= Edward Morehouse Douglas =

American topographer with USGS

Edward Morehouse Douglas (October 6, 1855 – July 1, 1932) was one of the first topographers employed by the U.S. Geological Survey.  When Douglas began work in 1882, the goal of the new government agency was to produce an integrated topographic map of the United States to support development of natural resources including land, water, and forests.  This was the plan of its director, appointed the previous year, John Wesley Powell (1834-1902).  Douglas remained at the USGS for the next forty-eight years.  A civil engineer who earned a degree at Columbia School of Mines in 1881, he eventually supervised all crews in the Rocky Mountain region extending from Montana to Arizona.  In 1911 he became director of the Topographic Branch’s Computing Division.  In 1923 he authored the standard work on boundary surveys that remained in use through the 1960s.

== Early life ==
Born in Saratoga Springs, New York, Douglas was the only surviving child of Daniel Spencer Douglas (1827-1902) and Almira Morehouse (1830-1909).  His ancestors fought in the American Revolution.
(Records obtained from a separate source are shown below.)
-- ==== Sys2Proof/Tests/Slice0.lean ====
section
/-! SUPPORT. The model's own tests. Every expected value comes from the spec: from the example or rule that the comment
names. One command on a small state each. The witnesses for the hypotheses of the obligations follow in the second
half. -/

namespace Sys2Proof.Tests

open Sys2Proof.Machine

/-! ### Well-formedness: each check refuses an ill-formed command -/

theorem test_wf_read_with_data :
    (Instr.upstreamRequest 0 .read 0 .b8 (Vector.replicate 8 1)).wellFormed = false ∧
    (Instr.upstreamRequest 0 .read 0 .b8 Lanes.zero).wellFormed = true ∧
    (Instr.upstreamRequest 0 .write 0 .b8 (Vector.replicate 8 1)).wellFormed = true := by decide

theorem test_wf_bad_kind :
    (Instr.nakFrame (.kind 0x11)).wellFormed = false ∧ (Instr.nakFrame (.kind 0x19)).wellFormed = false ∧
    (Instr.nakFrame (.kind 0x10)).wellFormed = true ∧ (Instr.nakFrame (.kind 0x1A)).wellFormed = true := by decide

theorem test_wf_bad_class :
    (Instr.nakFrame (.readClass 1)).wellFormed = false ∧ (Instr.nakFrame (.writeClass 3)).wellFormed = false ∧
    (Instr.nakFrame (.readClass 0)).wellFormed = true ∧ (Instr.nakFrame (.writeClass 4)).wellFormed = true := by decide

theorem test_wf_bad_action :
    (Instr.nakFrame (.actionCode 0x01)).wellFormed = false ∧ (Instr.nakFrame (.actionCode 0x0D)).wellFormed = false ∧
    (Instr.nakFrame (.actionCode 0x0E)).wellFormed = true := by decide

/-! ### Helpers -/

/-- The state a command leaves. -/
def go (c : Instr) (s : State) : State :=
  match exec c s with
  | .next t => t
  | _ => s

/-- Eight bytes counting up from n. -/
def up (n : Nat) : Lanes := Vector.ofFn fun k => BitVec.ofNat 8 (n + k.val)

/-- A region of group 0 at 0x2000_0000, 256 bytes, STAGING, COMMITTED, STALL. -/
def window : Region := { Region.reset with base := 0x20000000, state := .staging }

/-- Region 0 is `window`. -/
def staging : State := { State.reset with regions := State.reset.regions.set 0 window }

/-- An entry of group 0 for all eight lanes of a doubleword. -/
def entry (r : Role) (n : Nat) : Entry :=
  { addr := BitVec.ofNat 32 (0x20000000 + 8 * n), data := up (16 * n), mask := 0xFF, group := 0, role := r,
    arrival := n, issued := false }

/-- `staging` with group 0 changed. -/
def withGroup (s : State) (g : Group) : State := { s with groups := s.groups.set 0 g }

/-- A sealed slot of one entry. -/
def slot (p : SlotPhase) : SealedSlot :=
  { phase := p, gen := 7, entries := 1, fence := 0, written := 0, failed := 0, elapsed := 0 }

/-- Group 0 DRAINING one entry. -/
def draining : State :=
  { withGroup staging { Group.reset with slot := some (slot .draining), openGen := 8 } with
    pool := [entry .sealed 0], ready := [0] }

/-- A write waits in the stall slot. -/
def waiting : StalledWrite :=
  { tag := 9, addr := 0x20000008, size := .b8, data := up 0, region := 0, cause := .noEntry, elapsed := 0 }

/-- Group 0 full at quota 1, a write stalled. -/
def stalled : State :=
  { withGroup staging { Group.reset with quota := 1 } with pool := [entry .opened 0], stall := some waiting }

/-- The counter RUNNING in a mode with a limit of 3 and a mark of 2. -/
def running (m : TimerMode) (n : Nat) (d : Dir) : State :=
  { State.reset with timebase := { Timebase.reset with
      mode := m, running := true, count := n, dir := d, limit := 3, mark := 2, limitShadow := 5, markShadow := 4 } }

/-- The hold unit HELD. -/
def held : State := { State.reset with hold := { Hold.reset with state := .held, cause := .software, suppressed := 2 } }

/-- A frame has just begun. -/
def opened (s : State) : State := { s with csLow := true, port := Port.opened }

/-- The part is quiescing. -/
def quiescing : State := { State.reset with quiescing := true }

/-- RST_N is asserted. -/
def resetting : State := { State.reset with inReset := true }

/-- A pass-through request outstanding under tag 3. -/
def outstanding (k : ReqKind) (m : Option GroupId) : State :=
  { State.reset with
    inFlight := State.reset.inFlight.set 3 true, places := 1
    outstanding := State.reset.outstanding.set 3 (some { kind := k, addr := 0x100, size := .b8, mark := m }) }

/-- The reply that stands in the port after a frame. -/
def reply (c : Instr) (s : State) : List Byte := (go c (opened s)).port.reply

/-! ### Memory ports -/

/-- Section 11.2, step 1: allocated as arrival 0, answered OK. -/
theorem test_staged_write_allocates :
    (go (.upstreamRequest 1 .write 0x20000000 .b8 (up 0)) staging).pool = [entry .opened 0] ∧
    (go (.upstreamRequest 1 .write 0x20000000 .b8 (up 0)) staging).responses =
      [{ tag := 1, status := .ok, data := none, holdsTag := true }] := by decide

/-- Section 11.2, step 6: a COMMITTED read is answered from the SEALED entry. -/
theorem test_local_read :
    (go (.upstreamRequest 4 .read 0x20000000 .b8 Lanes.zero) draining).responses =
      [{ tag := 4, status := .ok, data := some (up 0), holdsTag := true }] := by decide

/-- R139. -/
theorem test_response_delivered :
    (go .responseDelivered { State.reset with
      places := 1, inFlight := State.reset.inFlight.set 2 true
      responses := [{ tag := 2, status := .ok, data := none, holdsTag := true }] }).inFlight[2] = false := by decide

/-- Section 11.2, step 5: arrival 0 goes out on tag 16. -/
theorem test_drain_write_granted :
    ((go .arbiterGrant draining).channel.map fun q => (q.tag, q.addr, q.mask)) =
      some (16, 0x20000000#32, 0xFF#8) := by decide

/-- R143. -/
theorem test_request_taken :
    (go .downstreamRequestTaken (go .arbiterGrant draining)).channel = none := by decide

/-- Section 11.2, step 9: the last drain response frees the entry and the slot. -/
theorem test_last_drain_response :
    (go (.downstreamResponse 16 .ok Lanes.zero) (go .arbiterGrant draining)).pool = [] ∧
    (go (.downstreamResponse 16 .ok Lanes.zero) (go .arbiterGrant draining)).groups[0].slot = none := by decide

/-- R146: nothing is outstanding. -/
theorem test_stray_response :
    (go (.downstreamResponse 0 .ok Lanes.zero) State.reset).counter .strayResponses = 1 ∧
    (go (.downstreamResponse 19 .err Lanes.zero) State.reset).flagSet .protocol = true := by decide

/-! ### Time -/

/-- R53: below the limit the count climbs; R57: a ZERO loads the shadows. -/
theorem test_tick_up :
    (go .tick (running .up 0 .up)).timebase.count = 1 ∧
    (go .tick (running .up 3 .up)).timebase.count = 0 ∧ (go .tick (running .up 3 .up)).timebase.limit = 5 := by decide

/-- R55: ONESHOT stops at the limit. -/
theorem test_limit_oneshot :
    (go .limit (running .oneshot 2 .up)).timebase.running = false ∧
    (go .limit (running .oneshot 2 .up)).timebase.count = 3 := by decide

/-- R57: the period number rises. -/
theorem test_zero_updown :
    (go .zero (running .updown 1 .down)).timebase.period = 1 ∧
    (go .zero (running .updown 1 .down)).timebase.count = 0 := by decide

/-- R54: the count turns at the limit. -/
theorem test_peak : (go .peak (running .updown 2 .up)).timebase.dir = .down := by decide

/-- R56. A tick at which the count does not arrive at the mark is not one. -/
theorem test_mark_up :
    (go .markUp (running .up 1 .up)).timebase.count = 2 ∧ (go .markUp (running .up 2 .up)).timebase.count = 2 := by
  decide

/-- R56. -/
theorem test_mark_down : (go .markDown (running .updown 3 .down)).timebase.count = 2 := by decide

/-- R35: STALL_LIMIT 1, so the write expires at the next tick. -/
theorem test_stall_timeout :
    (go .stallTimeout { stalled with stallLimit := 1 }).stall = none ∧
    (go .stallTimeout { stalled with stallLimit := 1 }).responses =
      [{ tag := 9, status := .errStage, data := none, holdsTag := true }] := by decide

/-- R61: a restart while RUNNING. -/
theorem test_sync_restart :
    (go .syncArrival { running .up 2 .up with
      timebase := { (running .up 2 .up).timebase with syncMode := .restart } }).timebase.count = 0 := by decide

/-! ### Hold line and reset -/

/-- R122. -/
theorem test_hold_filtering : (go .hldNAsserted State.reset).hold.state = .filtering := by decide

/-- R123: the filtered pulse is counted. -/
theorem test_hold_filtered :
    (go .hldNDeasserted (go .hldNAsserted State.reset)).counter .holdFiltered = 1 := by decide

/-- R123, R126: the eighth tick trips. -/
theorem test_filter_complete :
    (go .filterComplete { State.reset with
      hldLow := true, hold := { Hold.reset with state := .filtering, counter := 7 } }).holdAct = true := by decide

/-- R151, R120: the hold is gone, and the counters are 0. -/
theorem test_hardware_reset :
    (go .hardwareReset held).hold = Hold.reset ∧ (go .hardwareReset held).inReset = true := by decide

/-- R124, R171: HLD_N and CS_N low as reset ends. -/
theorem test_reset_end :
    (go .resetEnd { resetting with hldLow := true, csLow := true }).hold.state = .filtering ∧
    (go .resetEnd { resetting with hldLow := true, csLow := true }).port.rx = .blocked := by decide

/-! ### Frames: Table 10-1 codes, Tables 10-3 to 10-9 layouts -/

/-- R170. -/
theorem test_cs_rise : (go .csNRise (opened State.reset)).port.rx = .idle := by decide

/-- R169. -/
theorem test_cs_fall : (go .csNFall State.reset).port.rx = .request := by decide

/-- R170: STATUS is the one byte 0x19; the pad byte follows. -/
theorem test_sclk_byte :
    (go (.sclkByte 0x19) (opened State.reset)).port.rx = .pad ∧
    (go (.sclkByte 0x11) (opened State.reset)).port.got = [0x11] := by decide

theorem test_nak_frame : reply (.nakFrame (.kind 0xFF)) State.reset = [0x06] := by decide

/-- R34, Table 10-3: STALL_LIMIT reads 4096 after reset; 0x0A names no register. -/
theorem test_reg_read :
    reply (.regRead 0x06) State.reset = [0x01, 0x00, 0x10, 0x00, 0x00] ∧ reply (.regRead 0x0A) State.reset = [0x03] := by
  decide

/-- R174: COUNT is read-only. -/
theorem test_reg_write :
    reply (.regWrite 0x10 0) State.reset = [0x03] ∧ (go (.regWrite 0x06 1) (opened State.reset)).stallLimit = 1 := by
  decide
After the war, his great-grandparents moved from Connecticut to Saratoga County.  Although his parents resettled in Michigan in the late 1850s to farm and operate a shingle mill, the family returned after the Civil War to Mechanicville, New York, where his father sold insurance.  Both his grandfather Edward Aaron Morehouse (1803-1887) and his father were lay leaders in the Methodist church. Edward Douglas graduated from Mechanicville Academy in 1872 and went to work as a telegraph operator for the Rensselaer and Saratoga Railroad.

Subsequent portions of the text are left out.